Use list comprehension and prime products to find anagrams.

anagram.py

import sys
from collections import defaultdict
import urllib2

#quit if not python@2
if sys.version_info >= (3, 0):
    sys.stdout.write("Sorry, requires Python 2.x, not Python 3.x\n")
    sys.exit(1)


# primes are assigned to letters by frequency of occurence in English
primes = {'e': 2, 't': 3, 'a': 5, 'o': 7, 'i': 11, 'n': 13, 's': 17, 'h': 19, 'r': 23, 'd': 29, 'l': 31, 'c': 37, 'u': 41,
          'm': 43, 'w': 47, 'f': 53, 'g': 59, 'y': 61, 'p': 67, 'b': 71, 'v': 73, 'k': 79, 'j': 83, 'x': 89, 'q': 97, 'z': 101}


def getprime(value): 
    p = primes.get(value)
    if type(p) != int: p=1
    return p

def main():
    # a multidict containing a set of words withe same product
    wordDict = defaultdict(set)

    #get the data
    url = "https://raw.githubusercontent.com/hermitdave/FrequencyWords/master/content/2016/en/en_50k.txt"
    wordlist = urllib2.urlopen(url).read().strip().split("\n")

    for word in wordlist:

        #use list comprehension to make a list of primes for each letter
        #in the word
        primes = [getprime(letter) for letter in word.rstrip()]

        #use the reduce function to multiply together
        #the list of primes
        product = reduce(lambda x,y: x*y, primes)

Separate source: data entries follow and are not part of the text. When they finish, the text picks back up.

/-- The left shift by the complement gives the bits of the right rotation whose source wraps past bit 7. -/
theorem shiftLeft_complement_bit :
    (b <<< (8 - n.val)).getLsbD i.val = (decide (i + n < n) && b.getLsbD (i + n).val) := by
  rw [BitVec.getLsbD_shiftLeft, decide_eq_true i.isLt, Bool.true_and, decide_eq_decide.2 (add_lt_right_iff n i),
    Fin.val_add]
  by_cases h : 8 ≤ i.val + n.val
  · rw [decide_eq_true h, Bool.true_and, decide_eq_false (by omega), Bool.not_false, Bool.true_and]
    congr 1
    omega
  · rw [decide_eq_false h, Bool.false_and, decide_eq_true (by omega), Bool.not_true, Bool.false_and]

/-- Two parts of a byte, told apart by one condition, make up the byte's bit. -/
theorem not_and_or_and (c v : Bool) : ((!c && v) || (c && v)) = v := by
  cases c <;> simp

/-- The indexes below `n`. -/
theorem mem_below (k : BitPos) : k ∈ below n ↔ k < n := by
  have hmem : k ∈ bitPositions := by
    revert k
    decide
  simp [below, hmem]

/-- The index whose captured bit goes to position `i` in the left rotation is below `n` exactly when `i` is. -/
theorem captured_lt_iff : n - 1 - i < n ↔ i < n := by
  revert n i
  decide

/-- A loop over the indexes below `n` with one destination for each index sets the destination of `k` exactly when `k` is
below `n` and passes the test. -/
theorem setWhere_below_bit {dest : BitPos → BitPos} (hdest : dest.Injective) (test : BitPos → Bool) (k : BitPos) :
    (setWhere b (below n) test dest).getLsbD (dest k).val =
      (b.getLsbD (dest k).val || (decide (k < n) && test k)) := by
  rw [setWhere_getLsbD]
  congr 1
  rw [Bool.eq_iff_iff, List.any_eq_true, Bool.and_eq_true, decide_eq_true_iff]
  constructor
  · rintro ⟨l, hl, h⟩
    rw [Bool.and_eq_true, decide_eq_true_iff] at h
    obtain ⟨htest, hval⟩ := h
    obtain rfl : k = l := hdest (Fin.ext hval)
    exact ⟨(mem_below n k).1 hl, htest⟩
  · rintro ⟨hk, htest⟩
    exact ⟨k, (mem_below n k).2 hk, by simp [htest]⟩

end Bits

/-! ### Each bit of a rotation is one bit of the source (R60) -/

section Rotations

variable (b : Byte) (m n i : BitPos)

theorem rotateLeft_bit : (rotateLeft b n).getLsbD i.val = b.getLsbD (i - n).val := by
  have hdest : (fun k : BitPos => n - 1 - k).Injective := fun _ _ h => sub_right_injective h
  have hloop := setWhere_below_bit (b <<< n.val) n hdest (fun k => getBit b (7 - k)) (n - 1 - i)
  have hsource : (7 : BitPos) - (n - 1 - i) = i - n := by
    rw [show (7 : BitPos) = -1 from rfl]
    abel
  simp only [sub_sub_cancel, hsource, captured_lt_iff, shiftLeft_bit, getBit_eq, not_and_or_and] at hloop
  exact hloop

theorem rotateRight_bit : (rotateRight b n).getLsbD i.val = b.getLsbD (i + n).val := by
  have hdest : (fun k : BitPos => k - n).Injective := sub_left_injective
  have hloop := setWhere_below_bit (b >>> n.val) n hdest (getBit b) (i + n)
  simp only [add_sub_cancel_right, ushiftRight_bit, getBit_eq, not_and_or_and] at hloop
  exact hloop

theorem rotlForm_bit : (rotlForm b n.val).getLsbD i.val = b.getLsbD (i - n).val := by
  rw [rotlForm, BitVec.getLsbD_or, shiftLeft_bit, ushiftRight_complement_bit, not_and_or_and]

theorem rotrForm_bit : (rotrForm b n.val).getLsbD i.val = b.getLsbD (i + n).val := by
  rw [rotrForm, BitVec.getLsbD_or, ushiftRight_bit, shiftLeft_complement_bit, not_and_or_and]

/-- Two bytes with the same bit at every position are the same byte (R11). -/
theorem byte_ext {x y : Byte} (h : ∀ i : BitPos, x.getLsbD i.val = y.getLsbD i.val) : x = y :=
  BitVec.eq_of_getLsbD_eq fun i hi => h ⟨i, hi⟩

/-- The loop of R59 is the closed form of R60, to the left. -/
theorem rotateLeft_eq_rotlForm : rotateLeft b n = rotlForm b n.val :=
  byte_ext fun i => (rotateLeft_bit b n i).trans (rotlForm_bit b n i).symm

/-- The loop of R59 is the closed form of R60, to the right. -/
theorem rotateRight_eq_rotrForm : rotateRight b n = rotrForm b n.val :=
  byte_ext fun i => (rotateRight_bit b n i).trans (rotrForm_bit b n i).symm

/-! ### The laws of R63, of the functions -/

theorem rotateRight_rotateLeft : rotateRight (rotateLeft b n) n = b :=
  byte_ext fun i => by rw [rotateRight_bit, rotateLeft_bit, add_sub_cancel_right]

theorem rotateLeft_rotateRight : rotateLeft (rotateRight b n) n = b :=
  byte_ext fun i => by rw [rotateLeft_bit, rotateRight_bit, sub_add_cancel]

/-- A rotation to the right is one to the left by the complement of its amount. -/
theorem rotateRight_neg : rotateRight b (-n) = rotateLeft b n :=
  byte_ext fun i => by rw [rotateRight_bit, rotateLeft_bit, sub_eq_add_neg]

theorem rotateLeft_rotateLeft : rotateLeft (rotateLeft b m) n = rotateLeft b (m + n) :=
  byte_ext fun i => by rw [rotateLeft_bit, rotateLeft_bit, rotateLeft_bit, sub_sub, add_comm]

/-- A permutation of a byte's bits keeps their number (R12). -/
theorem popcount_eq_of_perm {x y : Byte} (σ : Equiv.Perm BitPos) (h : ∀ i, x.getLsbD i.val = y.getLsbD (σ i).val) :
    popcount x = popcount y := by
  have hcount (z : Byte) : popcount z = (List.finRange 8).countP fun i => z.getLsbD i.val := by
    rw [popcount, ← List.map_coe_finRange_eq_range, List.countP_map]
    rfl
  calc popcount x = (List.finRange 8).countP fun i => y.getLsbD (σ i).val := by simp only [hcount, h]
    _ = ((List.finRange 8).map σ).countP fun i => y.getLsbD i.val := List.countP_map.symm
    _ = (List.finRange 8).countP fun i => y.getLsbD i.val := σ.map_finRange_perm.countP_eq _
    _ = popcount y := (hcount y).symm

theorem popcount_rotateLeft : popcount (rotateLeft b n) = popcount b :=
  popcount_eq_of_perm (Equiv.subRight n) (rotateLeft_bit b n)

theorem popcount_rotateRight : popcount (rotateRight b n) = popcount b :=
  popcount_eq_of_perm (Equiv.addRight n) (rotateRight_bit b n)

end Rotations

/-! ### The amount operand -/

/-- A byte up to 7 is the amount of its own value (R45). -/
theorem rotOperand_of_le {b : Byte} (h : b.toNat ≤ 7) : rotOperand b = some ⟨b.toNat, Nat.lt_succ_of_le h⟩ := index8_of_le h

/-- A byte above 7 is no amount: it is not reduced modulo 8 (R61, R62, R101). -/
theorem rotOperand_of_gt {b : Byte} (h : 7 < b.toNat) : rotOperand b = none := index8_of_gt h

/-- Every amount is the operand of its own number, by the same check as a position's. -/
theorem rotOperand_ofNat (n : BitPos) : rotOperand (BitVec.ofNat 8 n.val) = some n := BitField.posOperand_ofNat n

/-- The operand 8 - n, for an amount other than 0, is the amount opposite to n modulo 8 (R63). -/
theorem rotOperand_complement {b : Byte} (hlow : 1 ≤ b.toNat) (hhigh : b.toNat ≤ 7) :
    rotOperand (8#8 - b) = some (-⟨b.toNat, Nat.lt_succ_of_le hhigh⟩) := by
  have hval : (8#8 - b).toNat = 8 - b.toNat := by
    rw [BitVec.toNat_sub, BitVec.toNat_ofNat]
    omega
  rw [rotOperand_of_le (by omega)]
  refine congrArg some (Fin.ext ?_)
  rw [Fin.val_neg']
  exact hval.trans (Nat.mod_eq_of_lt (show 8 - b.toNat < 8 by omega)).symm

/-! ### What the commands do, and what they answer -/

section Commands

variable (a : Byte) {b : Byte} {n : BitPos} (s : State)

theorem exec_rotl_of_amount (h : rotOperand b = some n) : exec (.rotl a b) s = .next (s.respond (rotateLeft a n)) :=
  congrArg _ (withOperand_of_some h s _ _)

theorem exec_rotr_of_amount (h : rotOperand b = some n) : exec (.rotr a b) s = .next (s.respond (rotateRight a n)) :=
  congrArg _ (withOperand_of_some h s _ _)

theorem answer_rotl (h : rotOperand b = some n) : answer (.rotl a b) s = some (rotateLeft a n) :=
  answer_of_respond (exec_rotl_of_amount a s h)

theorem answer_rotr (h : rotOperand b = some n) : answer (.rotr a b) s = some (rotateRight a n) :=
  answer_of_respond (exec_rotr_of_amount a s h)

/-- A command on an amount raises E_ROTAMT for an operand above 7, and only the response changes (R101, R108). -/
theorem withAmount_of_gt (h : 7 < b.toNat) (run : BitPos → State) :
    s.withOperand (rotOperand b) .rotamt run = { s with port := .responding 0x300#12 } :=
  withOperand_of_none (rotOperand_of_gt h) s _ _

end Commands
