-- ==== Sys2Proof/Syntax.lean ====
section
/-! DEFINITION. The commands the part takes: one constructor of `Instr` for each row of
spec/opcode_table.json, and the operands they carry.

A request's operands are what its body words say, before any check: a number is a `Nat` or an `Int`
of any size, and an enumeration, a yes/no value or a set is the `Nat` its word holds (10 R167), so
that a malformed or out-of-range request is a command like any other. -/

namespace Sys2Proof

/-! ## Names -/

/-- The two control ports (00, "Ports and rights"). -/
inductive Port where
  | front | rear
  deriving DecidableEq, Repr

def Port.other : Port → Port
  | .front => .rear
  | .rear => .front

/-- One value for each port. -/
structure PerPort (α : Type) where
  front : α
  rear : α
  deriving DecidableEq, Repr

namespace PerPort
variable {α : Type}
def get (t : PerPort α) : Port → α
  | .front => t.front
  | .rear => t.rear
def set (t : PerPort α) (p : Port) (a : α) : PerPort α :=
  match p with
  | .front => { t with front := a }
  | .rear => { t with rear := a }
def both (a : α) : PerPort α := ⟨a, a⟩
end PerPort

/-- The five zones (01 section 1.1). -/
inductive Zone where
  | z0 | z1 | z2 | z3 | z4
  deriving DecidableEq, Repr

namespace Zone
def all : List Zone := [.z0, .z1, .z2, .z3, .z4]
def toNat : Zone → Nat
  | z0 => 0 | z1 => 1 | z2 => 2 | z3 => 3 | z4 => 4
def ofNat? : Nat → Option Zone
  | 0 => some z0 | 1 => some z1 | 2 => some z2 | 3 => some z3 | 4 => some z4 | _ => none
end Zone

/-- One value for each zone. -/
structure PerZone (α : Type) where
  z0 : α
  z1 : α
  z2 : α
  z3 : α
  z4 : α
  deriving DecidableEq, Repr

namespace PerZone
variable {α β γ : Type}
def get (t : PerZone α) : Zone → α
  | .z0 => t.z0 | .z1 => t.z1 | .z2 => t.z2 | .z3 => t.z3 | .z4 => t.z4
def set (t : PerZone α) (z : Zone) (a : α) : PerZone α :=
  match z with
  | .z0 => { t with z0 := a }
  | .z1 => { t with z1 := a }
  | .z2 => { t with z2 := a }
  | .z3 => { t with z3 := a }
  | .z4 => { t with z4 := a }
def build (f : Zone → α) : PerZone α := ⟨f .z0, f .z1, f .z2, f .z3, f .z4⟩
def fill (a : α) : PerZone α := ⟨a, a, a, a, a⟩
def map (f : α → β) (t : PerZone α) : PerZone β := build fun z => f (t.get z)
def modify (t : PerZone α) (z : Zone) (f : α → α) : PerZone α := t.set z (f (t.get z))
end PerZone

/-- A set of zones. -/
abbrev ZoneSet := PerZone Bool

namespace ZoneSet
def none : ZoneSet := PerZone.fill false
def of (zs : List Zone) : ZoneSet := PerZone.build fun z => zs.contains z
def union (a b : ZoneSet) : ZoneSet := PerZone.build fun z => a.get z || b.get z
def isEmpty (a : ZoneSet) : Bool := Zone.all.all fun z => !a.get z
end ZoneSet

/-- The two programme channels (05). -/
inductive Chan where
  | pc0 | pc1
  deriving DecidableEq, Repr

def Chan.other : Chan → Chan
  | .pc0 => .pc1
  | .pc1 => .pc0

structure PerChan (α : Type) where
  pc0 : α
  pc1 : α
  deriving DecidableEq, Repr

namespace PerChan
variable {α : Type}
def get (t : PerChan α) : Chan → α
  | .pc0 => t.pc0
  | .pc1 => t.pc1
def set (t : PerChan α) (c : Chan) (a : α) : PerChan α :=
  match c with
  | .pc0 => { t with pc0 := a }
  | .pc1 => { t with pc1 := a }
end PerChan

/-- The two tuners (05). -/
inductive TunerId where
  | t0 | t1
  deriving DecidableEq, Repr

def TunerId.other : TunerId → TunerId
  | .t0 => .t1
  | .t1 => .t0

structure PerTuner (α : Type) where
  t0 : α
  t1 : α
  deriving DecidableEq, Repr

namespace PerTuner
variable {α : Type}
def get (t : PerTuner α) : TunerId → α
  | .t0 => t.t0
  | .t1 => t.t1
def set (t : PerTuner α) (i : TunerId) (a : α) : PerTuner α :=
  match i with
  | .t0 => { t with t0 := a }
  | .t1 => { t with t1 := a }
end PerTuner

/-- The fourteen zone channels in zone channel order (08 R143): Z0 FL, FR, C, SUB; Z1 RL, RR, LL, LR;
Z2 HL, HR; Z3 L, R; Z4 L, R. -/
abbrev ZoneChan := Fin 14

/-- The kinds of amplifier node (08 R139). -/
inductive NodeKind where
  | speakerAmp | headphoneAmp | subAmp
  deriving DecidableEq, Repr

/-- The announcement kinds that a zone's accept set may hold (01 R1). -/
structure AcceptSet where
  traffic : Bool
  nav : Bool
  chime : Bool
  deriving DecidableEq, Repr

/-! ## Operands of requests -/

/-- A handle as a request names it (10 R167): the list is 0 but for a route handle. -/
structure Handle where
  list : Nat := 0
  slot : Nat
  gen : Nat
  deriving DecidableEq, Repr

/-- A source as a request names it: kind 0 is STATION and 1 is MEDIA (10 R167). -/
structure RawSource where
  kind : Nat
  medium : Nat
  station : Handle
  deriving DecidableEq, Repr

/-- The body of Place Route (01 R15); `slot = none` is "first free". -/
structure PlaceArgs where
  list : Nat
  slot : Option Nat
  source : RawSource
  gain : Int
  priority : Int
  duck : Nat
  shared : Nat
  pinned : Nat
  present : Nat
  deriving DecidableEq, Repr

/-- The fields Alter Route selects (01 R16). -/
structure AlterArgs where
  source : Option RawSource := none
  gain : Option Int := none
  priority : Option Int := none
  duck : Option Nat := none
  shared : Option Nat := none
  pinned : Option Nat := none
  deriving DecidableEq, Repr

/-- The fields Set Zone selects (01 R19). -/
structure ZoneArgs where
  present : Option Nat := none
  volume : Option Int := none
  ceiling : Option Int := none
  duckDepth : Option Int := none
  callDuckDepth : Option Int := none
  traffic : Option Int := none
  nav : Option Int := none
  chime : Option Int := none
  ring : Option Int := none
  accept : Option Nat := none
  userMute : Option Nat := none
  deriving DecidableEq, Repr

/-- The fields Set Pattern selects (06 R112). -/
structure PatternArgs where
  tone : Option Int := none
  on : Option Int := none
  off : Option Int := none
  repeats : Option Int := none
  priority : Option Int := none
  targets : Option Nat := none
  deriving DecidableEq, Repr

/-- What Open Call carries (07 R123). -/
structure OpenArgs where
  listeners : Option Nat := none
  level : Option Int := none
  talker : Option Nat := none
  joinable : Option Nat := none
  deriving DecidableEq, Repr

/-- The fields Set Call selects (07 R128). -/
structure CallArgs where
  level : Option Int := none
  talker : Option Nat := none
  uplinkMute : Option Nat := none
  privacy : Option Nat := none
  joinable : Option Nat := none
  deriving DecidableEq, Repr

/-! ## Operands of events -/

/-- The three figures of a measurement (05 R86): field strength in dBµV, multipath, adjacent channel. -/
structure Figures where
  fs : Nat
  multipath : Nat
  adjacent : Nat
  deriving DecidableEq, Repr

/-- What a programme data group carries besides its code (04 R71 to R74). -/
inductive GroupContent where
  | ident (tp ta : Bool)
  | name (seg : Fin 4) (first second : BitVec 8)
  | alts (f g : Option Nat)
  deriving DecidableEq, Repr

/-- A data group as received (04 R71): identity code, whether its check passes, content. -/
structure DataGroup where
  code : Nat
  ok : Bool
  content : GroupContent
  deriving DecidableEq, Repr

/-- What is found in the return slot of one position (08 R145). -/
inductive ReturnWord where
  | good | corrupt | empty
  deriving DecidableEq, Repr

/-- A returning ring frame (08 R138). -/
structure RingFrame where
  synchronised : Bool
  words : Tab ReturnWord 6
  deriving DecidableEq, Repr

/-- The kind of an ability page (08 R141); `base none …` gives a node kind that is none of the three. -/
inductive PageKind where
  | base (kind : Option NodeKind) (channels : Nat) (levelClass : Fin 8)
  | channel (n : Nat)
  deriving DecidableEq, Repr

/-- An ability page (08 R141). -/
structure AbilityPage where
  toggle : Bool
  more : Bool
  kind : PageKind
  deriving DecidableEq, Repr

/-- The fault flags of a status report (08 R144). -/
structure FaultFlags where
  overTemperature : Bool
  outputShort : Bool
  nodeSupply : Bool
  deriving DecidableEq, Repr

/-- A stereo sample. -/
structure Stereo where
  l : Sample
  r : Sample
  deriving DecidableEq, Repr

/-- What the audio lines and the demodulators give at one sample instant (02 R27, 07 R132). -/
structure SampleIn where
  media : Tab Stereo 4
  tuner : PerTuner Stereo
  nav : Sample
  phoneDl : Sample
  driver : Sample
  passenger : Sample
  deriving DecidableEq, Repr

/-- The values of the calibration image for one zone (09 R156). -/
structure ZoneImage where
  absoluteCeiling : Int
  defaultCeiling : Int
  duckDepth : Int
  callDuckDepth : Int
  traffic : Int
  nav : Int
  chime : Int
  ring : Int
  accept : AcceptSet
  deriving DecidableEq, Repr

/-- The values of the calibration image (09 R156). A map entry is a node position and a node channel. -/
structure Image where
  zones : PerZone ZoneImage
  map : Tab (Option (Nat × Nat)) 14
  antenna : PerTuner Int
  driverTrim : Int
  passengerTrim : Int
  deriving DecidableEq, Repr

/-- What the calibration loader reads from the EEPROM (09 R155). `others` is every word of the image
but the check word, the length word first; `lengthOk` says whether that length is the length of an
image of this part, and `values` is what the words say, since the layout of the image is not in the
spec (log 11). -/
inductive EepromRead where
  | noAnswer
  | failed
  | read (lengthOk : Bool) (others : List Word) (check : Word) (values : Image)
  deriving DecidableEq, Repr

/-! ## Commands -/

/-- The commands: the rows of spec/opcode_table.json, in its order. -/
inductive Instr where
  -- the transaction (10 R158 to R160)
  | portSelect (p : Port)
  | transactionAbandoned (p : Port)
  | unknownRequest (p : Port) (number length : Nat)
  -- the route directory (01)
  | placeRoute (p : Port) (a : PlaceArgs)
  | alterRoute (p : Port) (h : Handle) (a : AlterArgs)
  | park (p : Port) (h : Handle)
  | unpark (p : Port) (h : Handle)
  | retireRoute (p : Port) (h : Handle)
  | readRoute (p : Port) (h : Handle)
  | clearMarks (p : Port) (h : Handle)
  | setZone (p : Port) (zone : Nat) (a : ZoneArgs)
  | readZone (p : Port) (zone : Nat)
  | linkList (p : Port) (zone : Nat) (list : Option Nat)
  | grantRearControl (p : Port) (value : Nat)
  | clearZoneRoutes (p : Port) (zones : Nat)
  | mediaState (p : Port) (m0 m1 m2 m3 : Option Nat)
  -- plans and Hold (03)
  | enterHold (p : Port)
  | releaseHold (p : Port)
  -- the station table (04) and reception (05)
  | readStation (p : Port) (h : Handle)
  | walkStations (p : Port) (count : Int) (mode : Nat)
  | addStation (p : Port) (band : Nat) (channel : Int)
  | keep (p : Port) (h : Handle)
  | unkeep (p : Port) (h : Handle)
  | retireStation (p : Port) (h : Handle)
  | setTrafficWatch (p : Port) (h : Option Handle) (priority : Int)
  | readReception (p : Port)
  -- announcements and chimes (06)
  | startChime (p : Port) (pattern : Nat) (targets : Option Nat)
  | cancelAnnouncement (p : Port) (h : Handle)
  | startNav (p : Port) (targets : Nat)
  | keepNav (p : Port)
  | endNav (p : Port)
  | setPattern (p : Port) (pattern : Nat) (a : PatternArgs)
  | readPattern (p : Port) (pattern : Nat)
  | readAnnouncements (p : Port)
  -- calls (07)
  | openCall (p : Port) (a : OpenArgs)
  | answer (p : Port) (h : Handle)
  | holdCall (p : Port) (h : Handle)
  | resume (p : Port) (h : Handle)
  | endCall (p : Port) (h : Handle)
  | setListeners (p : Port) (h : Handle) (zones : Nat)
  | setCall (p : Port) (h : Handle) (a : CallArgs)
  | setUplinkGain (p : Port) (gain : Int)
  | joinCall (p : Port) (h : Handle) (zone : Nat)
  | leaveCall (p : Port) (h : Handle) (zone : Nat)
  | readCall (p : Port) (h : Handle)
  -- the speaker ring (08)
  | readRing (p : Port)
  | readNode (p : Port) (position : Nat)
  | restartNode (p : Port) (position : Nat)
  | systemMute (p : Port) (value : Nat)
  -- supply (09)
  | expectDip (p : Port)
  -- control ports (10)
  | readEvents (p : Port)
  | relaySend (p : Port) (w : Word)
  | relayTake (p : Port)
  | liteReset (p : Port)
  -- resets, start-up and the supply (09, 10)
  | liteResetEnd
  | powerOnReset
  | imageLoadEnd (e : EepromRead)
  | supplySample (mv : Nat)
  | settleTimerExpiry
  | recoverStep
  | expectWindowExpiry
  -- the mix (02) and the plans (03)
  | rampTick
  | mixSample (x : SampleIn)
  | planBuildComplete
  -- the tuners (05)
  | measurement (t : TunerId) (f : Figures)
  | diversityOff (c : Chan)
  | diversityTuneComplete
  | retuneComplete (c : Chan)
  | followStart (c : Chan)
  | followProbeComplete (f : Figures)
  | followWinnerTuned
  | excursionStart (c : Chan)
  | excursionEnd (c : Chan) (f : Figures)
  -- the scan and programme data (04)
  | scanMeasurement (f : Figures)
  | dwellTimeout
  | dataGroup (t : TunerId) (g : DataGroup)
  -- chimes and announcements (06)
  | cadenceTick
  | chimeCompleted (voice : Fin 2)
  | navTimeout
  | trafficTimeout (slot : Fin 8)
  -- the canceller (07)
  | echoBlockEnd
  | doubleTalkTimeout
  -- the ring (08)
  | returnFrame (f : RingFrame)
  | ringUp
  | ringDown
  | nodeLost (pos : Fin 6)
  | discoveryPoll
  | pollAnswer (pos : Fin 6)
  | abilityPage (pos : Fin 6) (page : AbilityPage)
  | pageTimerExpiry (pos : Fin 6)
  | configPageAnswer (pos : Fin 6) (acknowledged : Bool)
  | configTimeout (pos : Fin 6)
  | statusReport (pos : Fin 6) (f : FaultFlags)
  | muteLineChange (asserted : Bool)
  -- start-up (09 R154)
  | startUp (mv : Nat) (lineAsserted : Bool)
  deriving DecidableEq, Repr

end Sys2Proof
end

        #create a multidict of anagrams, the key is the product
        #and the value is a growing set of words with this product
        wordDict[product].add(word)

    #make a new dictionary, which is a subset of the entire dict,
    #filtered to only contain words which are anagrams
    anagrams = {key: value for (
        key, value) in wordDict.items() if len(value) > 1}

    #Output the anagrams
    print(anagrams)


if __name__ == "__main__":
    main()